I'm looking to see if anyone has a procedure that works for controlling Engineering intervention. E.g. when an Engineer carries out hotwork/grinding in the workshop, and then returns the equipment/part back to the factory, how do you prevent swarth/fillings entering production? I'm assuming a change of coat?

 

You would think this is straight forward, however, we have limited facilities in the workshop for changing. There's not a dedicated changing area and there's no access to running water in the workshop, but they do have hand sanitizer.

 

Welcome your thoughts.

 

Hi Stevie,

 

Unfortunately, Engineers tend to be the Nemesis of Sanitation Control Measures. Sometimes for valid emergency reasons, eg freezer ammonia bursts, but often not.

 

IMEX Engineers are often compelled to go into situations which are probably more suited to well-protected  firemen. Such undertakings, I speculate, tends to instil somewhat of a disregard as to maintaining the desired pristine nature of a production environment.

 

There are a few older threads here which describe attempts to regulate their activities/incursions  but, IIRC, with limited success.

 

We tried insisting on the donning of a lightweight overall at entry but urgencies/awkward locations tended to generate an immediate bypassing of such.a measure.

 

Many factories tend to warn the Engg section when an audit is due so as to minimise the potential for their overt visibility.

 

I'm interested to see whether anybody has solved this Rubik's cube ?

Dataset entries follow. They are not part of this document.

theorem witness_TheMountTakesItsSteps_next :
    (let w := (mounting waiters.2 .bring (.slot 1) fun p => { p with state := .holding, cartridge := .untracked }).work
     (w.job 1).bind Job.drive = some .d0 ∧ (w.job 1).bind Job.cartridge = some 0 ∧ (w.port .d0).cartridge ≠ .none ∧
      (w.port .d0).cartridge ≠ .cart 0) ∧
    (let w := (mounting waiters.2 .bring (.slot 1) id).work
     (w.port .d0).cartridge = .none ∧ w.locationOf 0 = some (.slot 1)) ∧
    (let w := (mounting waiters.2 .bring (.drive .d0) fun p => { p with state := .holding, cartridge := .cart 0 }).work
     (w.port .d0).cartridge = .cart 0 ∧ (w.port .d0).state = .holding) ∧
    (let w := (mounting waiters.2 .bring (.drive .d0) fun p => { p with state := .ready, cartridge := .cart 0 }).work
     (w.port .d0).cartridge = .cart 0 ∧ (w.port .d0).state = .ready ∧ (w.job 1).map Job.kind = some .verify) := by
  decide

/-- A VERIFY in MOUNTING for D0, at a step, whose cartridge lies in D1. -/
def fetching (x : MountStep) (st : PortState) : State :=
  onLib fun l => { l with
    ct := tableWith { cart with location := some (.drive .d1) },
    js := { l.js with
      jobs := [{ waiters.2 with state := .mounting, mountStep := some x, drive := some .d0, cartridge := some 0 }],
      claims := { l.js.claims with d0 := some 1 } },
    ports := { l.ports with d0 := { l.ports.d0 with state := .empty, selfTest := none },
                            d1 := { l.ports.d1 with state := st, selfTest := none, cartridge := .cart 0 } } }

theorem witness_TheMountTakesItsSteps_fetched :
    let w := (fetching .bringUnload .ready).work
    ((w.job 1).bind Job.drive = some .d0 ∧ (w.job 1).bind Job.cartridge = some 0 ∧ (w.port .d0).cartridge = .none ∧
      w.locationOf 0 = some (.drive .d1) ∧ (w.port .d1).state = .ready) ∧
    ∃ j, w.job 1 = some j ∧ j.state.isFinished = false ∧ j.mountStep = some .bringUnload ∧ j.cartridge = some 0 ∧
      j.abortPending = false ∧ ∀ b, j.progress = .backup b → b.truncating = false :=
  ⟨by decide, _, rfl, rfl, rfl, rfl, rfl, fun b h => (by cases h)⟩

/-- A cartridge READY in the other drive is unloaded there before the move that brings it (R57). -/
theorem test_mount_unloads_the_other_drive :
    let w := (fetching .bring .ready).work.mountNext 1
    (w.port .d1).state = .unloading ∧ w.cc.queue = [] ∧ (w.job 1).bind Job.mountStep = some .bringUnload := by
  decide

/-- The block buffer of a probe's Read Block is READING (R80). -/
theorem test_probe_uses_a_buffer :
    let w := (mounting waiters.2 (.probeLocate false) (.drive .d0) fun p =>
      { p with state := .ready, cartridge := .cart 0, position := some 0 }).work.takeSignal
        (.opDone .d0 (.job 1) (.locate 0) .ok)
    (w.stream .d0).bufA.state = .reading ∧ (w.stream .d0).bufB.state = .free ∧
      (w.port .d0).pending.map PendingOp.op = some (.probeRead .a) := by
  decide

theorem witness_TheMountTakesItsSteps_told :
    ∀ x ∈ [MountStep.clearUnload, .load, .probeLocate false, .probeRead, .probeEnd, .position true],
      let w := (mounting waiters.1 x (.drive .d0) fun p => { p with state := .ready, cartridge := .cart 0 }).work
      ∃ j, w.job 1 = some j ∧ j.state.isFinished = false ∧ w.driveClaim .d0 = some 1 ∧ j.mountStep = some x ∧
        j.cartridge = some 0 ∧ j.abortPending = false ∧ j.progress = .backup (startBackup snap true) ∧
        (startBackup snap true).truncating = false ∧ j.drive = some .d0 ∧ (w.port .d0).cartridge = .cart 0 ∧
        w.cart 0 = some { cart with location := some (.drive .d0) } := by
  intro x _
  exact ⟨_, rfl, rfl, rfl, rfl, rfl, rfl, rfl, rfl, rfl, rfl, rfl⟩

theorem witness_TheMountTakesItsSteps_moved :
    ∀ x ∈ [MountStep.clearMove, .bring],
      let w := (mounting waiters.2 x (.slot 1) id).work
      ∃ j, w.job 1 = some j ∧ j.ticket = some 3 ∧ (j.mountStep = some .clearMove ∨ j.mountStep = some .bring) ∧
        j.abortPending = false ∧ ∀ b, j.progress = .backup b → b.truncating = false := by
  intro x h
  refine ⟨_, rfl, rfl, ?_, rfl, fun b hb => (by cases hb)⟩
  simpa using h

theorem witness_JobsAreAborted_refused :
    ((ask 0x61#8 [1#8]).requests (req 0x61#8 [1#8]) 0x61 [1#8] ∧ State.reset.work.job 1 = none) ∧
    (∃ j, (aborting j).requests (req 0x61#8 [1#8]) 0x61 [1#8] ∧ (aborting j).work.job 1 = some j ∧
      j.state.isFinished = true) ∧
    (∃ j, (aborting j).work.job 1 = some j ∧ j.state.isFinished = false ∧ j.abortPending = true) :=
  ⟨⟨ask_requests _ _ _, rfl⟩,
   ⟨jobOf .clean .done .clean none none, ask_requests _ _ _, aborting_job _ rfl, rfl⟩,
   ⟨{ (jobOf .clean .running .clean (some .d0) none) with abortPending := true }, aborting_job _ rfl, rfl, rfl⟩⟩

theorem witness_JobsAreAborted_taken :
    (∃ j, (aborting j).work.job 1 = some j ∧ j.progress = .backup backup ∧ j.stream = some .d0 ∧
      backup.truncating = false ∧ j.state = .running ∧ j.abortPending = false) ∧
    (∃ j, (aborting j).work.job 1 = some j ∧ j.progress = .clean ∧ j.state = .running ∧ j.kind ≠ .verify ∧
      j.abortPending = false) ∧
    (∃ j, (aborting j).work.job 1 = some j ∧ j.progress = .verify verify ∧ j.state = .running ∧ j.stream = some .d0 ∧
      j.endAs = none ∧ ∀ k ∈ (aborting j).lib.js.jobs, k.id = 1 → k = j) ∧
    (∃ j, (aborting j).work.job 1 = some j ∧ j.progress = .verify verify ∧ j.state = .held ∧ j.abortPending = false) :=
  ⟨⟨jobOf .backup .running (.backup backup) (some .d0) (some 0), aborting_job _ rfl, rfl, rfl, rfl, rfl, rfl⟩,
   ⟨jobOf .clean .running .clean (some .d0) none, aborting_job _ rfl, rfl, rfl, nofun, rfl⟩,
   ⟨jobOf .verify .running (.verify verify) (some .d0) (some 0), aborting_job _ rfl, rfl, rfl, rfl, rfl,
    aborting_only _⟩,
   ⟨jobOf .verify .held (.verify verify) (some .d0) (some 0), aborting_job _ rfl, rfl, rfl, rfl⟩⟩

/-- A VERIFY in MOUNTING, waiting for a move or not. -/
def mountingVerify (ticket : Option Nat) : Job :=
  { (jobOf .verify .mounting (.verify verify) (some .d0) (some 0)) with ticket := ticket }

theorem witness_JobsAreAborted_restore :
    ∃ j, (aborting j).work.job 1 = some j ∧ j.progress = .restore restore ∧ j.state = .running ∧ j.stream = some .d0 ∧
      j.endAs = none ∧ ∀ k ∈ (aborting j).lib.js.jobs, k.id = 1 → k = j :=
  ⟨jobOf .restore .running (.restore restore) (some .d0) (some 0), aborting_job _ rfl, rfl, rfl, rfl, rfl, aborting_only _⟩

theorem witness_JobsAreAborted_mounting (t : Option Nat) :
    (aborting (mountingVerify t)).work.job 1 = some (mountingVerify t) ∧ (∀ b, (mountingVerify t).progress ≠ .backup b) ∧
      (mountingVerify t).state = .mounting ∧ (aborting (mountingVerify t)).lib.js.heldMoves = [] ∧
      (mountingVerify t).ticket = t ∧ (mountingVerify t).drive = some .d0 ∧
      ((aborting (mountingVerify t)).work.port .d0).pending = none ∧ (mountingVerify t).kind ≠ .backup :=
  ⟨aborting_job _ rfl, fun b h => (by cases h), rfl, rfl, rfl, rfl, rfl, nofun⟩

/-- Mounts that stop, leaving no cartridge in HOLDING, one in the drive claimed, one in the other. -/
theorem witness_JobsAreAborted_left :
    (let x := ((fetching .bringUnload .holding).work.modJob 1 fun k => { k with mountStep := none }).endJob 1
      .aborted .host
     (fetching .bringUnload .holding).work.locationOf 0 = some (.drive .d1) ∧ (x.port .d1).state = .holding ∧
      x.driveClaim .d1 = none ∧ x.portCart .d1 = some 0 ∧ x.claimOf 0 = none ∧ (x.port .d0).state ≠ .holding) ∧
    (let w := (mounting waiters.2 .load (.drive .d0) fun p => { p with state := .holding, cartridge := .cart 0 }).work
     let x := (w.modJob 1 fun k => { k with mountStep := none }).endJob 1 .aborted .host
     (w.job 1).bind Job.drive = some .d0 ∧ (x.port .d0).state = .holding ∧ x.driveClaim .d0 = none ∧
      x.portCart .d0 = some 0 ∧ x.claimOf 0 = none ∧ (x.port .d1).state ≠ .holding) := by
  decide

theorem witness_JobsAreListedAndReleased :
    State.reset.lib.js.cleanNeed.get .d0 = false ∧
      (onLib fun l => { l with js := { l.js with cleanNeed := ⟨true, false⟩ } }).lib.js.cleanNeed.get .d0 = true ∧
      (ask 0x60#8 [0#8]).requests (req 0x60#8 [0#8]) 0x60 [0#8] ∧
      (ask 0x62#8 [255#8]).requests (req 0x62#8 [255#8]) 0x62 [255#8] :=
  ⟨rfl, rfl, ask_requests _ _ _, ask_requests _ _ _⟩

/-! ## Witnesses: sessions, streams, the coder -/

theorem witness_ObjectsAreBegunAndEnded :
    (ask 0x41#8 [1#8]).requests (req 0x41#8 [1#8]) 0x41 [1#8] ∧
      (ask 0x43#8 [1#8, 1#8]).requests (req 0x43#8 [1#8, 1#8]) 0x43 [1#8, 1#8] ∧
      (ask 0x44#8 [1#8]).requests (req 0x44#8 [1#8]) 0x44 [1#8] :=
  ⟨ask_requests _ _ _, ask_requests _ _ _, ask_requests _ _ _⟩

/-- A stream with an object begun. -/
def begun : Stream :=
  { resetStream with openObject := some { object := 1, snapshot := snap, nextChunk := 0, secureNow := false } }

theorem witness_AcceptedDataFillsTheIntake :
    ((ask 0x42#8 [1#8, 0#8, 1#8, 0x41#8]).requests (req 0x42#8 [1#8, 0#8, 1#8, 0x41#8]) 0x42
        [1#8, 0#8, 1#8, 0x41#8] ∧ (0#8).toNat * 256 + (1#8).toNat = [0x41#8].length) ∧
    (begun.openObject = some { object := 1, snapshot := snap, nextChunk := 0, secureNow := false } ∧
      [0x41#8].length ≤ begun.room ∧ begun.intake.length ≤ 4 ∧ ∀ c ∈ begun.intake, c.data.length ≤ 16368) :=
  ⟨⟨ask_requests _ _ _, rfl⟩, rfl, by decide, by decide, by decide⟩

/-- A RESTORE with an entry in its queue, asked for data. -/
def reading : State :=
  asked (working (jobOf .restore .running (.restore { restore with out := [zeroEntry 1 0 0 2 true] }) (some .d0) (some 0))
    resetStream id) 0x52#8 [1#8, 0#8, 0#8]

theorem witness_RestoredDataIsReadOut :
    ((ask 0x52#8 [1#8, 0#8, 0#8]).requests (req 0x52#8 [1#8, 0#8, 0#8]) 0x52 [1#8, 0#8, 0#8] ∧
      State.reset.work.job 1 = none) ∧
    (∃ j, (running resetStream id).work.job 1 = some j ∧ j.restore? = none) ∧
    (reading.requests (req 0x52#8 [1#8, 0#8, 0#8]) 0x52 [1#8, 0#8, 0#8] ∧
      ∃ j r, reading.work.job 1 = some j ∧ j.progress = .restore r ∧ j.kind = .restore ∧
        r.out = [zeroEntry 1 0 0 2 true]) ∧
    (∃ (s : State) (j : Job), s.work.job 1 = some j ∧ j.progress = .restore restore ∧ restore.out = []) :=
  ⟨⟨ask_requests _ _ _, rfl⟩, ⟨_, rfl, rfl⟩, ⟨ask_requests _ _ _, _, _, rfl, rfl, rfl, rfl⟩,
   ⟨working (jobOf .restore .running (.restore restore) (some .d0) (some 0)) resetStream id, _, rfl, rfl, rfl⟩⟩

What does your risk assessment say? Do you have procedures in place currently? Could you enlist someone not so swarthy (sorry, couldn't resist) to move the equipment? It really sounds like you don't currently have adequate repair facilities for your purpose. How do they clean the equipment before sending it back to production? If things are so tight you can't even provide a hand wash station for your maintenance people, I suspect it's probably not the only issue you're having.